◆ WHAT THE EXERCISE ASKS
Write out the entries below exactly. End with the line that contains "open Machine".

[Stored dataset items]
════════
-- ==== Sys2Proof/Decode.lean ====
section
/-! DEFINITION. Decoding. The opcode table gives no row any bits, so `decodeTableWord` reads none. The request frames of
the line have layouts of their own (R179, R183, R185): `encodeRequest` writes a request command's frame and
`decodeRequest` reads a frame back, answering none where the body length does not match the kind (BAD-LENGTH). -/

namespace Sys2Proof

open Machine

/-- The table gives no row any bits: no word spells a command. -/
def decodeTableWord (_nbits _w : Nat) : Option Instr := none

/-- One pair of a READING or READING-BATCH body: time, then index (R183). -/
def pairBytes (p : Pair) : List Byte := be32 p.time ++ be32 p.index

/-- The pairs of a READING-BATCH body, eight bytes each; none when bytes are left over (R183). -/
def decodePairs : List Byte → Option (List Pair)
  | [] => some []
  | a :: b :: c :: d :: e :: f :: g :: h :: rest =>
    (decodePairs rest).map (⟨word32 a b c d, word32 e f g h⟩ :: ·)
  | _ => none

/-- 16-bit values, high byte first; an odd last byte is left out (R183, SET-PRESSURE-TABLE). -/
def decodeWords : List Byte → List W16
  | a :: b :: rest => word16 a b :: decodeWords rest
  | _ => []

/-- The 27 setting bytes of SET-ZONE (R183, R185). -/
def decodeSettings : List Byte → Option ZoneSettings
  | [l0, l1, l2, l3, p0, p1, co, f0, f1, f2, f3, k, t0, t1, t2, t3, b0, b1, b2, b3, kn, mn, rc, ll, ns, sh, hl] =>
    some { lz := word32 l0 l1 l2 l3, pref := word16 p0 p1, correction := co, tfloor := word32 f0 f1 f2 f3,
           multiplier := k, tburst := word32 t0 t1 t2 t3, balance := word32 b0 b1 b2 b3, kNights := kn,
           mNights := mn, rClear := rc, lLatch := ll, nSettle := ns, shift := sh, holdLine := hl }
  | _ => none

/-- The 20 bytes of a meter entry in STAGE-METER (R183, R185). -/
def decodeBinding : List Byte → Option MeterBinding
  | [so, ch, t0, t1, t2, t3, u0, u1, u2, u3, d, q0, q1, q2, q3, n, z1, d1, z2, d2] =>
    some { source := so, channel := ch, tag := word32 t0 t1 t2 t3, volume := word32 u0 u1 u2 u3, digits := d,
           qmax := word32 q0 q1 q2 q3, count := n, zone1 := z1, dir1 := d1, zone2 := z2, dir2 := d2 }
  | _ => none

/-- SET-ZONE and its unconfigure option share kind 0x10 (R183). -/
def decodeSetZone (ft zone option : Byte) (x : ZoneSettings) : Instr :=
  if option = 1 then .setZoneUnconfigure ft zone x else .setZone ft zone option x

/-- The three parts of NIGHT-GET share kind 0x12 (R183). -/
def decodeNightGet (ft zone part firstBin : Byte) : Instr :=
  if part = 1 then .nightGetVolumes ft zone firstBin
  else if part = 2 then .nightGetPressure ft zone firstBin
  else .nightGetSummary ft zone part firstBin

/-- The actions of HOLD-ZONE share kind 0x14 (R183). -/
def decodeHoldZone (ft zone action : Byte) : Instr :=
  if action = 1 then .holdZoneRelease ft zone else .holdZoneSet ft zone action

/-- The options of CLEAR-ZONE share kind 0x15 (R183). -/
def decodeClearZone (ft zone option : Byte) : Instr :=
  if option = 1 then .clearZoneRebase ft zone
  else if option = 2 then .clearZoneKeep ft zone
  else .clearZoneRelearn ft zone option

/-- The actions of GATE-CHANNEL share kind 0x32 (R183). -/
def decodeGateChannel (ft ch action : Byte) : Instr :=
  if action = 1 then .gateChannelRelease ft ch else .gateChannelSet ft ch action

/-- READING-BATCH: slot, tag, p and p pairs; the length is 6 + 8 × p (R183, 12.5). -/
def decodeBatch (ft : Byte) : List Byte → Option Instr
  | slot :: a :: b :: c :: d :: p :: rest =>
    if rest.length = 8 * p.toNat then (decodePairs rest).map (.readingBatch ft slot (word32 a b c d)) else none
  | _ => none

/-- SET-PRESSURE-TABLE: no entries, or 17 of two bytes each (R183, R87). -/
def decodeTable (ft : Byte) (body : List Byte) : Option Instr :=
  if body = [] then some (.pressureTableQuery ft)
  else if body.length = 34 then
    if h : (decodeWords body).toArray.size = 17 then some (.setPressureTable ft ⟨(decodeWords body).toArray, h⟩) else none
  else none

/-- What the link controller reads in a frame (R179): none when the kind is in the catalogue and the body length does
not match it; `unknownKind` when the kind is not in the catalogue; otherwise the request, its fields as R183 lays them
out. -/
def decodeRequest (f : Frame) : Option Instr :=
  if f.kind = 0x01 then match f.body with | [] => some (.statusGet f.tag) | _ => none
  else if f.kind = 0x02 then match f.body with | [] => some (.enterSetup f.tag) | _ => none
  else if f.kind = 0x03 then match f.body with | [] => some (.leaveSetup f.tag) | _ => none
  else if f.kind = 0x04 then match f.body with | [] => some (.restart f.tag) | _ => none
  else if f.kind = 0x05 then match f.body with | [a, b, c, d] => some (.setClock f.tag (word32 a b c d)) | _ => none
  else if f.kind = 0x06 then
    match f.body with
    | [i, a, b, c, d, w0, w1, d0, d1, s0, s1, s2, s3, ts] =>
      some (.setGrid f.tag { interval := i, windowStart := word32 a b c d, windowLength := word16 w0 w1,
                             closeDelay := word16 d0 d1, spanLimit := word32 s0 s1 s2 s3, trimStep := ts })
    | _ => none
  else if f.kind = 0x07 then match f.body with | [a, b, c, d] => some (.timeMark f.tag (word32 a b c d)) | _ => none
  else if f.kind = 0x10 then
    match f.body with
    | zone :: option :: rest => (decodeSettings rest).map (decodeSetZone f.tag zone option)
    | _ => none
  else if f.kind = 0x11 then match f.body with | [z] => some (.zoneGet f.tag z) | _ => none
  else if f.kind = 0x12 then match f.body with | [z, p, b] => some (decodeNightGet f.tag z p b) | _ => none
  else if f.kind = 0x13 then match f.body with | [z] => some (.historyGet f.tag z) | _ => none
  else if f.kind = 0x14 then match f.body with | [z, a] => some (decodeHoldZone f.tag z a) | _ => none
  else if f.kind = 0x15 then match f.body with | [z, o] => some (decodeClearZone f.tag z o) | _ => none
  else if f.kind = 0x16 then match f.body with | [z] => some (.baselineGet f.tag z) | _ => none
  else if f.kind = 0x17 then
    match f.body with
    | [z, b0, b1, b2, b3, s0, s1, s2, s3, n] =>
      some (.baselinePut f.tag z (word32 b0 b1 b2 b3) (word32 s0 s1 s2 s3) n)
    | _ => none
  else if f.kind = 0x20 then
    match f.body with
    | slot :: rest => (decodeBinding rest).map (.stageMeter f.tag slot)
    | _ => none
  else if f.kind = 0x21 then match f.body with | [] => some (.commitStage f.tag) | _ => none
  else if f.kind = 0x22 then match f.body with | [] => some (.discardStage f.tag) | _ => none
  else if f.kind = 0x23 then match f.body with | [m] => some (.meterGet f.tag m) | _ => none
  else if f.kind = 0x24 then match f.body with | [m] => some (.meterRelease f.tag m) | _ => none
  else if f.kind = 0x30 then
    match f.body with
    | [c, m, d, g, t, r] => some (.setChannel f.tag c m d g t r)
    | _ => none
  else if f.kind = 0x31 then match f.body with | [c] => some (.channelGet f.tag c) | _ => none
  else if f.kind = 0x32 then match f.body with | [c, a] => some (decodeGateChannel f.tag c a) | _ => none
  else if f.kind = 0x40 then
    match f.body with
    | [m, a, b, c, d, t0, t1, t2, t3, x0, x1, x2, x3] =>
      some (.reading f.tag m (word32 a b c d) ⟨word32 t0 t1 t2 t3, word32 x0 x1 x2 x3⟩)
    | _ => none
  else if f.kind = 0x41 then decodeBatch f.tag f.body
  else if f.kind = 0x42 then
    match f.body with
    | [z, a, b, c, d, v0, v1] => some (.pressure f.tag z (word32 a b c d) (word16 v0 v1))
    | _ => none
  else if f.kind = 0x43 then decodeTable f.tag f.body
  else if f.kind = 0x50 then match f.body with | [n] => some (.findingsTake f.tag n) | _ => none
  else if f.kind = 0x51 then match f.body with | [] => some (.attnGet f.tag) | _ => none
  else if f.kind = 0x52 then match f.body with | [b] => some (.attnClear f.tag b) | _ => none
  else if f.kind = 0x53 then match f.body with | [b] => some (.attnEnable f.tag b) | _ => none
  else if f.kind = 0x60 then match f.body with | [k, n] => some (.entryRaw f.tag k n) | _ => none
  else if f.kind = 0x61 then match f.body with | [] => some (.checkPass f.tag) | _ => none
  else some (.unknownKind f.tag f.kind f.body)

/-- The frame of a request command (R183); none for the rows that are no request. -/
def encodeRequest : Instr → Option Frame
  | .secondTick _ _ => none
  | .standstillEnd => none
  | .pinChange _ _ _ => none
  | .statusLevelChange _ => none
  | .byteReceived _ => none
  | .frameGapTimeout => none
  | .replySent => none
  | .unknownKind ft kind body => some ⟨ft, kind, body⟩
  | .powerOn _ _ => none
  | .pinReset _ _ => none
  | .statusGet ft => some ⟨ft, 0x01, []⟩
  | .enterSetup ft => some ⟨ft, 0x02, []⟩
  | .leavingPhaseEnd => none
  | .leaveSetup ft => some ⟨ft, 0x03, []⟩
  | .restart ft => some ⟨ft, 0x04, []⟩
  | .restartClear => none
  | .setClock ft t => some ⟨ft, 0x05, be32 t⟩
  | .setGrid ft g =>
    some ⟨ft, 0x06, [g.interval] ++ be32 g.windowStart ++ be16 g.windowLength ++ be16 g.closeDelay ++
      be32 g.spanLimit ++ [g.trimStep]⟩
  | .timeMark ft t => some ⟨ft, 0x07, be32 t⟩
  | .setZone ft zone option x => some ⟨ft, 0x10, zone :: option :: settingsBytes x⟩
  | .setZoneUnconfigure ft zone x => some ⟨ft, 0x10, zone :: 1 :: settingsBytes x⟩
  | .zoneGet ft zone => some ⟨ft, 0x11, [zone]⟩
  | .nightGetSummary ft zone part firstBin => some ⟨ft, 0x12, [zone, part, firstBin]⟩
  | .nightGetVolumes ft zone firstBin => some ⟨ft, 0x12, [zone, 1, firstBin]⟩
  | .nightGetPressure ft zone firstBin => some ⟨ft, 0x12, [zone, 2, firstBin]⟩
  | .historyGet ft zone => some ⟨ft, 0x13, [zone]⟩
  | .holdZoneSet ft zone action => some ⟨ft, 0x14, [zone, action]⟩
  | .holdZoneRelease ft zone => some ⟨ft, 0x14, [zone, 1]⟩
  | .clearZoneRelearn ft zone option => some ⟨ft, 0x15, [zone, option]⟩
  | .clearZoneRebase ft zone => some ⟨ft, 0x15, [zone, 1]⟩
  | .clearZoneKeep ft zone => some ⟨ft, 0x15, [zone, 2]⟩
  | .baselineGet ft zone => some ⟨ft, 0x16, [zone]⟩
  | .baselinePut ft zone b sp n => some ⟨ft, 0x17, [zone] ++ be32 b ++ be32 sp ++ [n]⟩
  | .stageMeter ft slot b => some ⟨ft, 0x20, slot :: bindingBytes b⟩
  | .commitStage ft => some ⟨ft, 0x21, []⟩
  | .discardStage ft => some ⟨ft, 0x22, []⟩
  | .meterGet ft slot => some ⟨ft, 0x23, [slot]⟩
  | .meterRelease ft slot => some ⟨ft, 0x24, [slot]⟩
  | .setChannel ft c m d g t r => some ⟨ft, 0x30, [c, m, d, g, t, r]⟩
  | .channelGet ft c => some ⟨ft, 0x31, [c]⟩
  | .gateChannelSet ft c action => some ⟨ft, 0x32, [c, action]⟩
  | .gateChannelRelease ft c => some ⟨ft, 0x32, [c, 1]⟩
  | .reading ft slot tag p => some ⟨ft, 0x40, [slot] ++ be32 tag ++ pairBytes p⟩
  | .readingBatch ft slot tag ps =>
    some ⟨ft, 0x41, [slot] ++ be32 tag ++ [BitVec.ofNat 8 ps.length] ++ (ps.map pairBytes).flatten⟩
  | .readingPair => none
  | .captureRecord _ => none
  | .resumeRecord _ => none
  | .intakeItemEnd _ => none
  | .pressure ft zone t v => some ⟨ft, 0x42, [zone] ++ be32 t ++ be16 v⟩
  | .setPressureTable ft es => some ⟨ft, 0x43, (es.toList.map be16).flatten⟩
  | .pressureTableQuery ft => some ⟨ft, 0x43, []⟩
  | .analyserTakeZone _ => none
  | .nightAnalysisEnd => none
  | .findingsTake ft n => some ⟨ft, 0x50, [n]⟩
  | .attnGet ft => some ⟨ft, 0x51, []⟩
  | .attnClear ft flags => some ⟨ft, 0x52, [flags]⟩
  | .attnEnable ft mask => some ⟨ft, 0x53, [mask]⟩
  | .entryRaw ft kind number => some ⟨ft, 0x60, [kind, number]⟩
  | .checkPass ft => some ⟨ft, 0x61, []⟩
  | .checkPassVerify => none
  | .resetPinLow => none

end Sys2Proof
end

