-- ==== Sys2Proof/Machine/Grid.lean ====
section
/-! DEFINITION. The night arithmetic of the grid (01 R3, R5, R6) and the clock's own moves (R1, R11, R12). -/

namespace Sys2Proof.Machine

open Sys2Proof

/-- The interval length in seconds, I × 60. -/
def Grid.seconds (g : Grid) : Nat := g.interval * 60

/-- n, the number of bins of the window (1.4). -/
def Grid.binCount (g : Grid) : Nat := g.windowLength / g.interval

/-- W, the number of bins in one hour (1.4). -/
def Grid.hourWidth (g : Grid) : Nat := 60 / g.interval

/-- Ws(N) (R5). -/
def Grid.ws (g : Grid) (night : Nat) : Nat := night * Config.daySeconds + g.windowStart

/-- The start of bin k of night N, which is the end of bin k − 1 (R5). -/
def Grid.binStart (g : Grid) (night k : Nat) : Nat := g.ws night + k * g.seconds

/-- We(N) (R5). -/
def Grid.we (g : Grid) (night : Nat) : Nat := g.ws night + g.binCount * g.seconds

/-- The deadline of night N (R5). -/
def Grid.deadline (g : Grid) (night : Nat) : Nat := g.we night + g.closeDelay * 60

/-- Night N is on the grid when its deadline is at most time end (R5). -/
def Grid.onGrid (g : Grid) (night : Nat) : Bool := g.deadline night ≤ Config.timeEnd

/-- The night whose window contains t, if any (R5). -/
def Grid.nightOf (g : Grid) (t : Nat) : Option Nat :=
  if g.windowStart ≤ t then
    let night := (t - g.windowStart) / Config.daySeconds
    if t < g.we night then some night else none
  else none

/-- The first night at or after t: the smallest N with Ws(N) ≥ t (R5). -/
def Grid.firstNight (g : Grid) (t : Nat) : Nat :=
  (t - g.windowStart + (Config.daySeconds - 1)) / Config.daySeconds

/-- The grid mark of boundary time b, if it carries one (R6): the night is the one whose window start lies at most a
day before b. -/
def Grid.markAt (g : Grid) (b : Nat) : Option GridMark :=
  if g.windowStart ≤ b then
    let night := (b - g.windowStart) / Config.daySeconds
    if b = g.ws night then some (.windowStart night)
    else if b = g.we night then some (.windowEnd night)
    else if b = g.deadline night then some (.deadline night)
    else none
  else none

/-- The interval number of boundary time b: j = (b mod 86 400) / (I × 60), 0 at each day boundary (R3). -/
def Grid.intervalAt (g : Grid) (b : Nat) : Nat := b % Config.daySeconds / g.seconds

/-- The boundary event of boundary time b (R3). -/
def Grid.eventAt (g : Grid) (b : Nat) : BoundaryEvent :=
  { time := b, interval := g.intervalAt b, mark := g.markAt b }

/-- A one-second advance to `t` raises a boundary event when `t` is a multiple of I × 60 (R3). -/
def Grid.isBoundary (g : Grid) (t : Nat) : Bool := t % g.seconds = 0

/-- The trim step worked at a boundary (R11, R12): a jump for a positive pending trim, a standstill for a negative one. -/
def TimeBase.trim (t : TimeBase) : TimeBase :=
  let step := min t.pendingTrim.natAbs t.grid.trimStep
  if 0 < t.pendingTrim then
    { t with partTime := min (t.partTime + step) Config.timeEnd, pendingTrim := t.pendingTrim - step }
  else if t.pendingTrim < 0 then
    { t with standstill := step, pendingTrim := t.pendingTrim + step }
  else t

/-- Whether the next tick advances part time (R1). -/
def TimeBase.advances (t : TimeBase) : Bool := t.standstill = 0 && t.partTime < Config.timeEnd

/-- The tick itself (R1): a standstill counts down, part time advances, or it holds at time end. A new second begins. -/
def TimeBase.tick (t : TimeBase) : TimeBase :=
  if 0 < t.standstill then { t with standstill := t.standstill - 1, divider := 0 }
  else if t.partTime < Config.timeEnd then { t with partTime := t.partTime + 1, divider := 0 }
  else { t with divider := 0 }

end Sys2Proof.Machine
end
════════
◆ EXERCISE OUTPUT
-- ==== Sys2Proof/Decode.lean ====
section
/-! DEFINITION. Decoding. The opcode table gives no row any bits, so `decodeTableWord` reads none. The request frames of
the line have layouts of their own (R179, R183, R185): `encodeRequest` writes a request command's frame and
`decodeRequest` reads a frame back, answering none where the body length does not match the kind (BAD-LENGTH). -/

namespace Sys2Proof

open Machine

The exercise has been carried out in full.